Perhaps seeing a student perform was what I needed. I shouldn’t have been staying even later at the festival. I really needed to try and get back to the hotel by the time Marvin was closing up the bar and with any luck my mum would be arriving back soon, but just a couple of songs couldn’t hurt. I’d get something to eat and wander down once they were set up and started playing.
I walked around the stalls along one side of the street and managed to snag one of the last carvings off the hog roast, wrapped in a bun with apple sauce. It was a heavenly mix of salt and fat and sour-sweet sauce.
‘No, Joseph, I told you we can’t buy it. It’s Christmas in a couple of days. You’ll be getting presents then and not throwaway tacky things like that.’
I looked up from a jewellery stall as I recognised Henry’s voice close by and saw him and his son a couple of feet away from a table with novelty, flashing reindeer antlers.
‘But look, you get a nose with it too.’ I could barely hear Joseph’s croaky voice, although he was obviously better enough now to be out but bundled up in a thick scarf and hat.
‘It’s rubbish. I can’t afford to waste my money on junk that will just get used a couple of times before it’s chucked away.’
‘Everyone at school got one when I was sick.’ Joseph heaved a sigh and coughed into his hand, giving his dad a puppy-eyed look.

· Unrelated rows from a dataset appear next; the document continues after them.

def objTable7 : List Obj :=
  [Od.TRAP_TICKET,
   Od.TRAP_MEMORY,
   Od.COUNTER_OPS_DISCARDED,
   Od.LAST_TRAP,
   Od.LATE_RESULTS_DISCARDED,
   Od.ONDIE_FREE,
   Od.DRAM_FREE,
   Od.ONDIE_IN_USE,
   Od.DRAM_IN_USE,
   Od.OUT_OF_SERVICE,
   Od.LEAKED,
   Od.REPL_ENTRIES,
   Od.DESC_DROPS,
   Od.ALLOC_FAIL_ONDIE,
   Od.ALLOC_FAIL_DRAM,
   Od.CONTENTION_FAILS,
   Od.MIDPACKET_DROPS,
   Od.ONDIE_FALLBACK,
   Od.SPILLED_PACKETS,
   Od.REPL_TABLE_FULL,
   Od.DEFERRED_RELEASES,
   Od.CELL_DATA_ECC,
   Od.CELL_LINK_ECC,
   Od.SPILL_ON_CELLS,
   Od.RETURN_CELLS,
   Od.ONDIE_RESERVE,
   Od.POOL_AUDIT,
   Od.AUDIT_RESULT,
   Od.CREDIT_OCTETS,
   Od.RELAY_CELLS]

def objTable8 : List Obj :=
  [Od.MC_QUEUE_LIMIT,
   Od.CAL_WINDOW_US,
   Od.CAL_GAIN_SHIFT,
   Od.CAL_MARGIN,
   Od.CAL_PROBE,
   Od.CAL_FLOOR_MBPS,
   Od.MAX_CELLS,
   Od.MIN_CELLS,
   Od.ALPHA,
   Od.DP_SCALE,
   Od.AQM_MODE,
   Od.AQM_MIN_US,
   Od.AQM_MAX_US,
   Od.AQM_PMAX,
   Od.ENQUEUED,
   Od.CUT_THROUGH,
   Od.MC_QUEUE_DROPS,
   Od.ADMIT_DROPS,
   Od.MC_EMPTY,
   Od.MC_COPIES,
   Od.TTL_DROPS,
   Od.EDIT_ERRORS,
   Od.VOQ_DEPTHS,
   Od.MC_GROUP_WRITE,
   Od.MIRROR_DEST,
   Od.MIRROR_TRUNC,
   Od.MIRROR_CLASS,
   Od.EDIT_PROFILE,
   Od.D2D_STATE,
   Od.D2D_CELLS]

def objTable9 : List Obj :=
  [Od.D2D_RETRIES,
   Od.D2D_RELAYED,
   Od.ADMIT_PROFILES,
   Od.SP_CLASSES,
   Od.CLASS_WEIGHTS,
   Od.PORT_RATE_MBPS,
   Od.CLASS_RATE_MBPS,
   Od.SHAPE_OVERHEAD,
   Od.DRAIN_CAL,
   Od.LINK_HOLD_US,
   Od.PFC_XOFF_CELLS,
   Od.PFC_XON_CELLS,
   Od.PFC_QUANTA,
   Od.QUEUE_FLUSH,
   Od.BURST_OCTETS,
   Od.DRAIN_EST_MBPS,
   Od.SHAPED_RATE_MBPS,
   Od.PORT_ADMIT_DROPS,
   Od.COPY_ADMIT_DROPS,
   Od.HOLD_FLUSHED,
   Od.AQM_MARKS,
   Od.AQM_DROPS,
   Od.TX_ABORTED,
   Od.CAL_SAMPLES,
   Od.DOWN_DROPS,
   Od.TIME_NOW,
   Od.TIME_INCREMENT,
   Od.TIME_STEP,
   Od.STEPS_REFUSED,
   Od.RSEQ_NO_CONTEXT]

def objTable10 : List Obj :=
  [Od.TIME_WRAPS,
   Od.WM_MAC,
   Od.BOND_MEMBERS,
   Od.BOND_MODE,
   Od.BOND_GROUPS,
   Od.WM_INTERVAL_US,
   Od.REMOTE_PORTS,
   Od.PEER_DEVICE,
   Od.BOND_ADMIT_PROFILES,
   Od.BOND_HOLD_US,
   Od.BOND_DEST,
   Od.SPRAYED_PACKETS,
   Od.WM_FRAMES_SENT,
   Od.STAMP_ADJUSTS,
   Od.BOND_ADMIT_DROPS,
   Od.BOND_DOWN_DROPS,
   Od.HASH_FAILOVERS,
   Od.BOND_FLUSHED,
   Od.RX_ENABLE,
   Od.RX_BOND,
   Od.RX_MEMBERS,
   Od.MAX_WAIT_US,
   Od.SILENCE_US,
   Od.LATE_ACTION,
   Od.GROUP_DIE_MAP,
   Od.MEMBER_LIVE,
   Od.RX_SPRAYED,
   Od.RELEASED,
   Od.LATE_PACKETS,
   Od.FORCED_RELEASES]

def objTable11 : List Obj :=
  [Od.STORE_FULL_DROPS,
   Od.EXCLUSIONS,
   Od.REJOINS_85rr,
   Od.MEMBER_DISORDER,
   Od.HELD_SLOTS,
   Od.DRAM_READS,
   Od.DRAM_WRITES,
   Od.ECC_CORRECTED_9000,
   Od.ECC_UNCORRECTED_9000,
   Od.RETRAIN_STEPS,
   Od.RETRAINS_DEFERRED,
   Od.RSEQ_WAIT_DROPS,
   Od.RSEQ_ECC_DROPS,
   Od.RING_ECC_LOSSES,
   Od.SHADOW_ECC_SKIPS,
   Od.SOFT_REPAIRS,
   Od.CA_RETRIES,
   Od.SCRUB_CORRECTED,
   Od.SCRUB_WRITEBACK_DROPPED,
   Od.PC_STATE,
   Od.TEMPERATURE,
   Od.PIN_RATE_MBPS,
   Od.BUFFER_GIB,
   Od.RSEQ_GIB,
   Od.SPILL_GIB,
   Od.RING_GIB,
   Od.SHADOW_GIB,
   Od.HOST_GIB,
   Od.RETAIN_PCS,
   Od.GRAIN]

def objTable12 : List Obj :=
  [Od.READ_TARGET_NS,
   Od.WRITE_TARGET_NS,
   Od.DEADLINE_MISSES,
   Od.URGENT_NS,
   Od.AGE_LIMIT_US,
   Od.ROW_HIT_CAP,
   Od.BACKGROUND_SHARE,
   Od.RETRAIN_PERIOD_MS,
   Od.FULL_RETRAIN,
   Od.RETRAIN_DELTA_C,
   Od.PASR_MODE,
   Od.SCRUB_PERIOD_H,
   Od.DEVICE_ID,
   Od.RING_NUMBER,
   Od.RING_POSITION,
   Od.INCARNATION,
   Od.DUPLICATE_ID,
   Od.STORE,
   Od.RESTORE_DEFAULTS,
   Od.STORE_SEQUENCE,
   Od.STORE_STATUS,
   Od.STORE_DIRTY,
   Od.STORE_FAILURES,
   Od.RESTORE_REJECTS,
   Od.CONFLICT_HOLDER,
   Od.CHANNEL_NUMBER,
   Od.CHANNEL_TABLE,
   Od.OBOE_ETHERTYPE,
   Od.OBOE_ENABLE,
   Od.HELLO_US]

def objTable13 : List Obj :=
  [Od.DEAD_MS,
   Od.SESSION_IDLE_MS,
   Od.INBAND_FALLBACK,
   Od.ROLE,
   Od.TICKET,
   Od.SESSION_CHALLENGE,
   Od.RING_TABLE,
   Od.TOPOLOGY,
   Od.OBOE_RX,
   Od.OBOE_TX,
   Od.OBOE_RELAYED,
   Od.OBOE_CRC_DROPS,
   Od.OBOE_HOP_DROPS,
   Od.OBOE_BAD_FRAMES,
   Od.OBOE_SEQ_DROPS,
   Od.STALE_REJECTS,
   Od.TICKET_FAILURES,
   Od.SESSION_TIMEOUTS,
   Od.REJOINS_1032,
   Od.OBOE_RING_RETURNS,
   Od.PART_NUMBER,
   Od.STEPPING,
   Od.DIE_COUNT,
   Od.PCI_DEVICE_ID,
   Od.LINK_SPEED,
   Od.LINK_WIDTH,
   Od.FLIT_MODE,
   Od.D_STATE,
   Od.COMPLETION_TIMEOUT_US,
   Od.COMPLETION_TIMEOUTS]

def objTable14 : List Obj :=
  [Od.LATE_COMPLETIONS,
   Od.UNEXPECTED_COMPLETIONS,
   Od.POISONED_RECEIVED,
   Od.UR_RECEIVED,
   Od.DOORBELL_ERRORS,
   Od.MBX_OVERRUNS,
   Od.NOTICE_DROPS,
   Od.D3_PUNT_DROPS,
   Od.MBX_VECTOR_1810_1,
   Od.MBX_VECTOR_1810_2,
   Od.MBX_VECTOR_1810_3,
   Od.MBX_VECTOR_1810_4,
   Od.NOTICE_BASE,
   Od.NOTICE_SIZE,
   Od.NOTICE_VECTOR,
   Od.FAULT_VECTOR,
   Od.PUNT_MAP,
   Od.PUNT_UNMAPPED,
   Od.PUNT_BASE,
   Od.PUNT_SIZE,
   Od.PUNT_VECTOR,
   Od.PUNT_ENABLE,
   Od.PUNT_RATE_PPS,
   Od.PUNT_COALESCE_US,
   Od.PUNT_PACKETS,
   Od.PUNT_NO_DESC,
   Od.PUNT_RATE_DROPS,
   Od.PUNT_TRUNCATED,
   Od.PUNT_ZERO_LENGTH,
   Od.INJ_BASE]

def objTable15 : List Obj :=
  [Od.INJ_SIZE,
   Od.INJ_VECTOR,
   Od.INJ_ENABLE,
   Od.INJ_COALESCE_US,
   Od.INJ_PACKETS,
   Od.INJ_ERRORS,
   Od.WIN_DIE,
   Od.WIN_OFFSET_MIB,
   Od.WIN_SIZE_MIB,
   Od.WIN_FLAGS,
   Od.WIN_COMMIT,
   Od.WIN_ACTIVE,
   Od.ENERGY_BUDGET_W,
   Od.BUDGET_STATUS,
   Od.OVERRUN_EPOCHS,
   Od.EPOCH_COUNT,
   Od.POWER_NOW_W,
   Od.BUDGET_VECTOR,
   Od.DEFERRED_UNITS,
   Od.FORCED_BACKGROUND,
   Od.PLANNER_PARKED,
   Od.POWER_STATE,
   Od.STATE,
   Od.STATE_DRAIN_MS,
   Od.DOMAIN_DRAIN_US,
   Od.DEEP_FLOOR_SLOTS,
   Od.BG_MAX_DEFER_MS,
   Od.RESTORE_MARGIN_PCT,
   Od.STATE_RX_DROPS,
   Od.LEDGER]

‘No.’ Henry was firm and grim. ‘We need to go home. We’ve stayed out too long as it is. Come on.’
‘Can we just look over there?’ Joseph pulled Henry across the road and I moved along the mingling line of people to the table they’d been standing at. It was a fiver a go for each of the reindeer antler sets, which was a bit of a rip-off and I could understand Henry’s reluctance, but I also remembered what it was like to miss out on stuff when you were a kid.
I finished off the last bite of my roll and bought one on impulse, hurrying through the crowd to catch up with them before they left.
‘Hiya, Henry, Joseph.’ I found them by the antique shop with the big Christmas display in the window.
‘Hi, Beth.’ Joseph smiled at me and looked at his dad, but Henry just gave me a tight nod.
‘It’s good to see you’re feeling better.’ I brought out the antlers from behind my back. ‘Listen, I bought these earlier, but I think the headband is a bit small for grown-ups. Would you like it?’
His eyes lit up and he reached for them, but Henry’s hand came down between us.
‘No. He doesn’t want them.’ His voice was cold. He leaned closer to me and lowered his voice further. ‘We’re not charity cases for you to pity. Who do you think you are?’ The curl of his lip made me swallow hard. ‘I want Joseph to understand the value of things and working hard,’ he continued. ‘Not everyone can be handed things on a plate by their parents and I’m glad. It means he won’t grow up to be entitled and spoiled.’ He moved away again, taking Joseph by the arm and turning away. ‘Come on. We’re going home now and no arguments.’